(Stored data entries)

=== Begin Enclosure ===

-- ==== Sys2Proof/Machine/VxeOps.lean ====
section
/-!
DEFINITION. Sys2Proof/Machine/VxeOps.lean: the vector engine and the cross-lane reducer (R128 to R144, R155, R156): storage, the fields and checks of
an instruction, what each instruction computes, and the order in which the two queues run.
-/

namespace Sys2Proof.Machine

/-! ### Storage (R128, R129, R138) -/

/-- A vector of 128 lanes of +0. -/
def vecZero : List F32 := List.replicate 128 0

/-- The vector of an operand code. -/
def Vxe.vecAt (v : Vxe) (code : Nat) : List F32 := mget vecZero v.vec code

/-- Replace a vector. -/
def Vxe.setVec (v : Vxe) (code : Nat) (l : List F32) : Vxe := { v with vec := mset vecZero v.vec code l }

/-- Predicate register p; P0 reads as all ones (R128). -/
def Vxe.predAt (v : Vxe) (p : Nat) : BitVec 128 := if p = 0 then BitVec.allOnes 128 else mget 0 v.pred p

/-- Write a predicate register; P0 ignores writes (R128). -/
def Vxe.setPred (v : Vxe) (p : Nat) (m : BitVec 128) : Vxe := if p = 0 then v else { v with pred := mset 0 v.pred p m }

/-- Row r of the side-band of buffer b. -/
def Vxe.sideAt (v : Vxe) (b r : Nat) : RowStat := mget {} v.side (64 * b + r)

/-- Replace a row of a side-band. -/
def Vxe.setSide (v : Vxe) (b r : Nat) (x : RowStat) : Vxe := { v with side := mset {} v.side (64 * b + r) x }

/-- Element (r, n) of a tile buffer (R128). -/
def Vxe.elem (v : Vxe) (b r n : Nat) : F32 := (v.vecAt (0x20 + 32 * b + r / 2)).getD (64 * (r % 2) + n) 0

/-- Replace element (r, n) of a tile buffer. -/
def Vxe.setElem (v : Vxe) (b r n : Nat) (x : F32) : Vxe :=
  let code := 0x20 + 32 * b + r / 2
  v.setVec code (setAt (v.vecAt code) (64 * (r % 2) + n) x)

/-- Summary register s. -/
def Vxe.summAt (v : Vxe) (s : Nat) : BitVec 64 := mget 0 v.summ s

/-- Replace a summary register. -/
def Vxe.setSumm (v : Vxe) (s : Nat) (x : BitVec 64) : Vxe := { v with summ := mset 0 v.summ s x }

/-- What a summary register holds after an instruction that would have written it is discarded (R140, R156). -/
def summLost : BitVec 64 := BitVec.allOnes 64

/-- Change the vector unit of a core. -/
def Dev.updVxe (d : Dev) (c : Nat) (f : Vxe → Vxe) : Dev := d.updCore c fun k => { k with vxe := f k.vxe }

/-! ### Instruction fields (Table 06-2) -/

def VInsn.opc (i : VInsn) : Nat := bits i.word 63 56
def VInsn.vd (i : VInsn) : Nat := bits i.word 55 48
def VInsn.va (i : VInsn) : Nat := bits i.word 47 40
def VInsn.vb (i : VInsn) : Nat := bits i.word 39 32
def VInsn.vc (i : VInsn) : Nat := bits i.word 31 24
def VInsn.pred (i : VInsn) : Nat := bits i.word 23 21
def VInsn.group (i : VInsn) : Nat := bits i.word 20 11
def VInsn.tap (i : VInsn) : Nat := bits i.word 10 5
def VInsn.tapEn (i : VInsn) : Bool := bitOf i.word 4
def VInsn.rep (i : VInsn) : Nat := bits i.word 3 0
/-- ADDR of VLD, VST and VSETC (R132). -/
def VInsn.addr (i : VInsn) : Nat := bits i.word 47 24

/-- The core-local address of an ADDR: bit 23 the store, bits [22:0] the offset (R132). -/
def addrLocal (a : Nat) : Nat := 2 ^ 63 + (if bitOf a 23 then 0x1000000 else 0) + a % 2 ^ 23

/-- Every one of n bytes from an ADDR lies in the addressable part of its store. -/
def Dev.addrOk (d : Dev) (c a n : Nat) : Bool := a % 2 ^ 23 + n ≤ (if bitOf a 23 then d.nsSize c else 0x200000)

/-- Kinds of operand (R132). -/
inductive Oper where
  | no | vec | buf | tile | pred | summ
deriving DecidableEq, Repr

/-- A vector register or a buffer vector. -/
def isVec (x : Nat) : Bool := x < 16 || (0x20 ≤ x && x < 0xE0)

/-- A buffer vector. -/
def isBuf (x : Nat) : Bool := 0x20 ≤ x && x < 0xE0

/-- The buffer of a buffer vector, and its index in it. -/
def bufOf (x : Nat) : Nat := (x - 0x20) / 32
def vecIdx (x : Nat) : Nat := (x - 0x20) % 32

/-- An operand code is of a kind. DESIGN CHOICE: a field that an instruction does not use may hold any code (log 66). -/
def Oper.ok (o : Oper) (x : Nat) : Bool :=
  match o with
  | .no => true
  | .vec => isVec x
  | .buf => isBuf x
  | .tile => isBuf x && vecIdx x = 0
  | .pred => 0xE0 ≤ x && x < 0xE8
  | .summ => 0xF0 ≤ x

/-- Operands of an instruction: destination, first, second and third source (Table 06-4). -/
structure Shape where
  d : Oper := .no
  a : Oper := .no
  b : Oper := .no
  c : Oper := .no
deriving DecidableEq, Repr

/-- The operands of an instruction; none for a reserved OPC (Table 06-4). -/
def VInsn.shape (i : VInsn) : Option Shape :=
  let o := i.opc
  if o = 0x83 || o = 0x92 then some ⟨.vec, .vec, .vec, .vec⟩
  else if (0x80 ≤ o && o ≤ 0x82) || o = 0x84 || o = 0x85 || o = 0x86 || o = 0x8D || o = 0x90 || o = 0x91 || o = 0xA0 then
    some ⟨.vec, .vec, .vec, .no⟩
  else if o = 0x87 || (0x88 ≤ o && o ≤ 0x8A) || o = 0x98 || o = 0x99 || o = 0x9A || o = 0xA1 then some ⟨.vec, .vec, .no, .no⟩
  else if o = 0x8C then some ⟨.pred, .vec, .vec, .no⟩
  else if o = 0xA8 || o = 0xA9 || o = 0xAD || o = 0xB3 then some ⟨.vec, .no, .no, .no⟩
  else if o = 0xAC then some ⟨.no, .vec, .no, .summ⟩
  else if o = 0xAE then some ⟨.no, .no, .no, .no⟩
  else if o = 0xB0 then some ⟨.vec, .buf, .no, .no⟩
  else if o = 0xB1 then some ⟨.buf, .vec, .no, .no⟩
  else if o = 0xB2 || o = 0xB8 then some ⟨.tile, .tile, .no, .no⟩
  else if o = 0xB4 || o = 0xB6 then some ⟨.tile, .tile, .vec, .no⟩
  else if o = 0xB5 then some ⟨.buf, .buf, .no, .no⟩
  else if 0xC0 ≤ o && o ≤ 0xC5 then (if i.vc = 2 then some ⟨.no, .buf, .no, .no⟩ else some ⟨.summ, .vec, .no, .no⟩)
  else if o = 0xC6 then some ⟨.no, .vec, .no, .no⟩
  else if o = 0xC7 then some ⟨.no, .no, .no, .no⟩
  else none

/-- XLR executes the instruction (OPC 0xC0 to 0xDF). -/
def VInsn.isXlr (i : VInsn) : Bool := 0xC0 ≤ i.opc

/-- Tile instructions act on whole buffers (R133). -/
def VInsn.isTile (i : VInsn) : Bool := i.opc = 0xB8 || i.opc = 0xB4 || i.opc = 0xB6 || i.opc = 0xB2

/-- The format that a conversion names. -/
def VInsn.fmt (i : VInsn) : Option Fmt := Fmt.ofCode i.vc

/-- Values that one repetition of a VPACK takes: 256 for the formats that take two vectors (Table 06-7). -/
def packCount (f : Fmt) : Nat :=
  match f with
  | .bf16 | .fp16 | .e4m3 | .e5m2 | .mxe2m1 => 256
  | .mxe4m3 | .mxe5m2 | .mxe2m3 | .mxe3m2 | .mxint8 | .fp32 | .int32 => 128

/-- Vectors that the first source consumes in one repetition (R137). -/
def VInsn.step (i : VInsn) : Nat := if i.opc = 0x99 then ((i.fmt.map packCount).getD 128) / 128 else 1

/-- The operand code of repetition k: buffer operands advance, register operands do not (R133). -/
def opAt (x k n : Nat) : Nat := if isBuf x then x + k * n else x

/-- The formats that a conversion takes (Table 06-4, R137). -/
def VInsn.fmtOk (i : VInsn) : Bool :=
  if i.opc = 0x98 then i.vc = 1 || i.vc = 2 || i.vc = 3 || i.vc = 12
  else if i.opc = 0x99 || i.opc = 0x9A then 2 ≤ i.vc && i.vc ≤ 11
  else true

/-- A modifier is not reserved (Table 06-12). -/
def VInsn.modOk (i : VInsn) : Bool :=
  let o := i.opc
  if o = 0x8C || o = 0xB0 || o = 0xB1 then i.vc ≤ 3
  else if o = 0xA1 then i.vc ≤ 9 || (0x10 ≤ i.vc && i.vc ≤ 0x17)
  else if o = 0x9A then i.vb % 2 = 0 || (i.fmt.map packCount) = some 256
  else if o = 0xB3 then i.vc ≤ 1
  else if 0xC0 ≤ o && o ≤ 0xC5 || o = 0xC7 then i.vc ≤ 2
  else true

/-- Reserved bits of the modifiers are zero. -/
def VInsn.resOk (i : VInsn) : Bool :=
  if i.opc = 0x9A then i.vb ≤ 1 else if i.opc = 0xB6 then i.vc ≤ 1 else true

/-- A SCALE is finite and positive. -/
def scaleOk (x : F32) : Bool := match x.val with | .fin false m _ => m ≠ 0 | .fin true _ _ | .nan | .inf _ => false

/-- Lanes of a predicate. -/
def lanesOf (p : BitVec 128) : List Nat := (List.range 128).filter (fun l => p.getLsbD l)

/-- The error code of an instruction at the head of its queue, 0 for none; of several the lowest (Table 06-12). -/
def Dev.vecCheck (d : Dev) (c : Nat) (i : VInsn) : Nat :=
  let v := (d.core c).vxe
  match i.shape with
  | none => 1
  | some sh =>
    let past := fun (x n k : Nat) => isBuf x && 31 < vecIdx x + i.rep * n + k
    let bad2 := !(sh.d.ok i.vd && sh.a.ok i.va && sh.b.ok i.vb && sh.c.ok i.vc)
      || (i.isTile && i.rep ≠ 0) || (i.opc = 0xB8 && i.vd = i.va)
      || (sh.d ≠ .no && past i.vd 1 0) || (sh.a ≠ .no && past i.va i.step (i.step - 1)) || (sh.b ≠ .no && past i.vb 1 0)
      || (sh.c ≠ .no && past i.vc 1 0)
      || (i.opc = 0x99 && i.step = 2 && i.va = 15)
    let memory := i.opc = 0xA8 || i.opc = 0xA9
    let lanes := lanesOf (v.predAt i.pred)
    let span := if i.opc = 0xA9 then 512 * i.rep + 4 * (lanes.getLastD 0) + (if lanes.isEmpty then 0 else 4) else 512 * (i.rep + 1)
    let moved := 4 * lanes.length * (i.rep + 1)
    let bad5 := (memory && (i.addr % 4 ≠ 0 || !d.addrOk c i.addr span)) || (i.opc = 0xAE && i.addr % 4 ≠ 0)
      || ((i.opc = 0xAC || i.opc = 0xAD) && (v.cursor % 4 ≠ 0 || !d.addrOk c v.cursor moved))
    let scale := (v.vecAt i.vb).headD 0
    if bad2 then 2
    else if !i.fmtOk then 3
    else if d.groups ≤ i.group then 4
    else if bad5 then 5
    else if !i.modOk || ((i.opc = 0xB4 || i.opc = 0xB6) && !scaleOk scale) then 6
    else if !i.resOk then 7
    else 0

/-! ### What each instruction computes -/

/-- Lanes under a predicate take the new value, the others keep the old one (R135). -/
def mergeLanes (p : BitVec 128) (old new : List F32) : List F32 :=
  (List.range 128).map (fun l => if p.getLsbD l then new.getD l 0 else old.getD l 0)
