-- ==== Sys2Proof/Machine/Dispatch.lean ====
section
/-!
DEFINITION. Sys2Proof/Machine/Dispatch.lean: one arm per command of the opcode table, each one direct call of its meaning.
-/

namespace Sys2Proof.Machine
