/-- IMAGE_FETCH_COMPLETE in FETCH with bytes that pass every check (Table 02-15) leaves a full image staged in APPLY (3) with the locks open, and a partial one, whose beat is not past, staged in STAGED (5) with nothing yet in force. IMAGE_APPLY_DONE in APPLY puts the staged settings into force. IMAGE_SWITCH_BEAT in STAGED at its beat starts the switch; IMAGE_SWITCH_COMPLETE ends it when the mesh of the quarters concerned is empty or the beat is over. IMAGE_CANCEL of a staged image before its beat refuses it with CANCELLED and leaves LOADED.
Rests on R29, R31, R33, R34, R36, R37, Table 02-17. -/
def Obligations.ImageLoadProceeds : Prop :=
  (∀ (s : State) (bytes : List Byte) (st : Settings), s.dev.imgState = 1 → s.dev.checkImage bytes s.dev.img.len s.dev.img.partialLoad = .inl st →
    (s.dev.img.partialLoad = true → s.dev.img.atBeat = 0 ∨ s.dev.beat < s.dev.img.atBeat) →
    ∃ t, exec (.imageFetchComplete bytes false) s = .next t ∧ t.pending = s.pending ∧ t.dev.img.staged = some st ∧ t.dev.img.inForce = s.dev.img.inForce ∧
      t.dev.imgState = (if s.dev.img.partialLoad then 5 else 3) ∧ (s.dev.img.partialLoad = false → t.dev.img.locked = false)) ∧
  (∀ (s : State) (st : Settings), s.dev.img.staged = some st → s.dev.imgState = 3 → exec .imageApplyDone s = .next (s.withDev (s.dev.imgApply st))) ∧
  (∀ (s : State) (st : Settings), s.dev.img.staged = some st → s.dev.imgState = 5 → s.dev.img.switchBeat ≤ s.dev.beat →
    ∃ t, exec .imageSwitchBeat s = .next t ∧ t.dev.imgState = 6 ∧ t.dev.img.quiesced = (s.dev.imgLog st true).imgChanges st) ∧
  (∀ (s : State) (st : Settings), s.dev.img.staged = some st → s.dev.imgState = 6 → s.dev.meshBusy = false ∨ s.dev.img.switchBeat < s.dev.beat →
    exec .imageSwitchComplete s = .next (s.withDev (s.dev.imgSwitched st))) ∧
  (∀ s : State, s.dev.get F.BOOT_STATUS_STAGE = 6 → s.dev.imgState = 5 → s.dev.beat < s.dev.img.switchBeat →
    exec .imageCancel s = .next (s.withDev (s.dev.imgRefuse imgCancelled 0 4 s.dev.img.by_)))

/-- MISSING_EDGE of a source that is not selected clears its presence, its qualification and its run of windows and changes no other register field and no other part of the device. Of the selected source, with the other qualified, the device runs on from the other: SELECTED names it, CLK_SWITCHED is set with the event CLK_SWITCH, and the timer and every byte of memory are as they were. With none qualified, SELECTED is 0, SAFE_SEEN set, VALID clear, and the device is in the clock safe state with its timer stopped.
Rests on R46, R47, R48, 03_beat_clocks_arbitration.md Table 03-11. -/
def Obligations.ClockSourceFailures : Prop :=
  (∀ (s : State) (src : ClkSrc), s.dev.get F.BEAT_CLK_STATUS_SELECTED ≠ src.code →
    ∃ t, exec (.missingEdge src) s = .next t ∧ t.pending = s.pending ∧ t.dev.get src.present = 0 ∧ t.dev.get src.qual = 0 ∧ t.dev.get src.run = 0 ∧
      t.dev = { s.dev with regs := t.dev.regs } ∧ s.dev.onlyFields t.dev [(src.present, 0, 0), (src.qual, 0, 0), (src.run, 0, 0)]) ∧
  (∀ (s : State) (src : ClkSrc), s.dev.get F.BEAT_CLK_STATUS_SELECTED = src.code → s.dev.flag src.other.qual = true →
    let d := ((((s.dev.putD src.present 0).putD src.qual 0).putD src.run 0).putD F.BEAT_CLK_STATUS_SELECTED src.other.code).putD F.BEAT_CLK_STATUS_CLK_SWITCHED 1
    exec (.missingEdge src) s = .next (s.withDev (d.record .clkSwitch (devSource 15) [])) ∧ d.get F.BEAT_CLK_STATUS_SELECTED = src.other.code ∧
      d.get F.BEAT_CLK_STATUS_CLK_SWITCHED = 1 ∧ (d.record .clkSwitch (devSource 15) []).clk = s.dev.clk ∧ s.dev.sameBytes (d.record .clkSwitch (devSource 15) [])) ∧
  (∀ (s : State) (src : ClkSrc), s.dev.get F.BEAT_CLK_STATUS_SELECTED = src.code → s.dev.flag src.other.qual = false → s.dev.clk.safe = false →
    ∃ t, exec (.missingEdge src) s = .next t ∧ t.pending = s.pending ∧ t.dev.clk.safe = true ∧ t.dev.clk.running = false ∧
      t.dev.get F.BEAT_CLK_STATUS_SELECTED = 0 ∧ t.dev.get F.BEAT_CLK_STATUS_SAFE_SEEN = 1 ∧ t.dev.get F.BEAT_STATUS_VALID = 0)

/-- RECEIVER_LOCK_CHANGE of a HauneLink receiver shows in HREC_PRESENT whether any half is locked; of a port's receiver it notes the lock and whether its clock is in window, and CREC follows. QUAL_WINDOW_END judges the candidate's window and lets a start that waits for a clock go on; a window whose comparison clock stopped only shows whether the candidate received edges in it. CLOCK_RESUME in the clock safe state, once a source is qualified, runs step 2 and then steps 4 onward from a reset that keeps the clock sources.
Rests on R42, R43, R44, R45, R46, R48, R465. -/
def Obligations.ClockEventsComplete : Prop :=
  (∀ (s : State) (n : Nat) (gained inWindow : Bool), n < 2 → ∃ t, exec (.receiverLockChange true n gained inWindow) s = .next t ∧ t.pending = s.pending ∧
    t.dev.clk.hlLock = setBit s.dev.clk.hlLock n gained ∧ t.dev.get F.BEAT_CLK_STATUS_HREC_PRESENT = b2n (setBit s.dev.clk.hlLock n gained ≠ 0) ∧
    s.dev.onlyFields t.dev [(F.BEAT_CLK_STATUS_HREC_PRESENT, 0, 0)]) ∧
  (∀ (s : State) (n : Nat) (gained inWindow : Bool), n < 16 → exec (.receiverLockChange false n gained inWindow) s =
    .next (s.withDev (s.dev.clockEvent (·.receiverLock false n gained inWindow)))) ∧
  (∀ (s : State) (n : Nat) (inWindow : Bool), n < 16 →
    let d := { s.dev with clk := { s.dev.clk with rxLock := setBit s.dev.clk.rxLock n true, rxIn := setBit s.dev.clk.rxIn n inWindow } }
    exec (.receiverLockChange false n true inWindow) s = .next (s.withDev d.crecWants)) ∧
  (∀ (s : State) (cand : ClkSrc) (count : Nat), exec (.qualWindowEnd cand count false) s =
    .next (s.withDev ((s.dev.clockEvent (·.windowEnd cand count false)).clockPump))) ∧
  (∀ (s : State) (cand : ClkSrc) (count : Nat), exec (.qualWindowEnd cand count true) s =
    .next (s.withDev (s.dev.putD cand.present (if count = 0 then 0 else 1)).clockPump)) ∧
  (∀ (s : State) (env : StartEnv), s.dev.clk.safe = true → s.dev.qualified.isSome = true →
    exec (.clockResume env) s = .next (s.withDev ((s.dev.resumed env).step2).clockPump))

/-- At the end of a qualification window with a comparison clock present and running: a count within 6 of 65,536 adds one to the source's run (to at most 1,024) and at 1,024 qualifies it; a count outside, following a good window, sets the run to 0 without failing the source.
Rests on R44, R46. -/
def Obligations.QualificationWindows : Prop :=
  (∀ (d : Dev) (src : ClkSrc) (count : Nat), d.hasComparison src = true → 65530 ≤ count → count ≤ 65542 →
    (d.windowEnd src count false).get src.run = min 1024 (d.get src.run + 1) ∧
    (1023 ≤ d.get src.run → (d.windowEnd src count false).get src.qual = 1)) ∧
  (∀ (d : Dev) (src : ClkSrc) (count : Nat), d.hasComparison src = true → (count < 65530 ∨ 65542 < count) → d.badRun src = 0 →
    (d.windowEnd src count false).get src.run = 0 ∧ (d.windowEnd src count false).get src.qual = d.get src.qual)

/-- BEAT_TICK on a running timer: without an overflow of the 48-bit fraction, the fraction grows by the rate word and the beat count and every register are unchanged; with one, the fraction keeps the remainder and the work of a beat boundary runs, beginning with the count advanced by one. BEAT_BOUNDARY is the tick of an overflow, and changes nothing before it. A timer without a source does not move. A timer that R57 stopped stands while the expected stamp comes nearer by the nominal rate word a tick (the rate is the model's choice, log 63).
Rests on R50, R57. -/
def Obligations.TheTimerTicks : Prop :=
  (∀ s : State, s.dev.clk.running = true → s.dev.clk.stopped = false → s.dev.clk.frac.toNat + s.dev.clk.rate < 2 ^ 48 →
    ∃ t, exec .beatTick s = .next t ∧ t.pending = s.pending ∧ t.dev.clk.frac.toNat = s.dev.clk.frac.toNat + s.dev.clk.rate ∧ t.dev.regs = s.dev.regs ∧
      t.dev.mem = s.dev.mem ∧ t.dev.cores = s.dev.cores ∧ t.dev.fab = s.dev.fab) ∧
  (∀ s : State, s.dev.clk.running = true → s.dev.clk.stopped = false → 2 ^ 48 ≤ s.dev.clk.frac.toNat + s.dev.clk.rate →
    ∃ d : Dev, exec .beatTick s = .next (s.withDev d.boundary) ∧ exec .beatBoundary s = .next (s.withDev d.boundary) ∧ d.regs = s.dev.regs ∧
      d.clk.frac.toNat = (s.dev.clk.frac.toNat + s.dev.clk.rate) % 2 ^ 48) ∧
  (∀ s : State, s.dev.clk.frac.toNat + s.dev.clk.rate < 2 ^ 48 → exec .beatBoundary s = .next s) ∧
  (∀ s : State, s.dev.clk.running = false → exec .beatTick s = .next s) ∧
  (∀ s : State, s.dev.clk.running = true → s.dev.clk.stopped = true →
    exec .beatTick s = .next (s.withDev { s.dev with clk := { s.dev.clk with expected := s.dev.clk.expected + rateNominal } }) ∧ exec .beatBoundary s = .next s) ∧
  (∀ d : Dev, d.nextBeat.beat = (d.beat + 1) % 2 ^ 64)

=== End Enclosure ===

Which lines of the data contain the word "computes"? Copy each one.

an instruction, what each instruction computes, and the order in which the two queues run.
/-! ### What each instruction computes -/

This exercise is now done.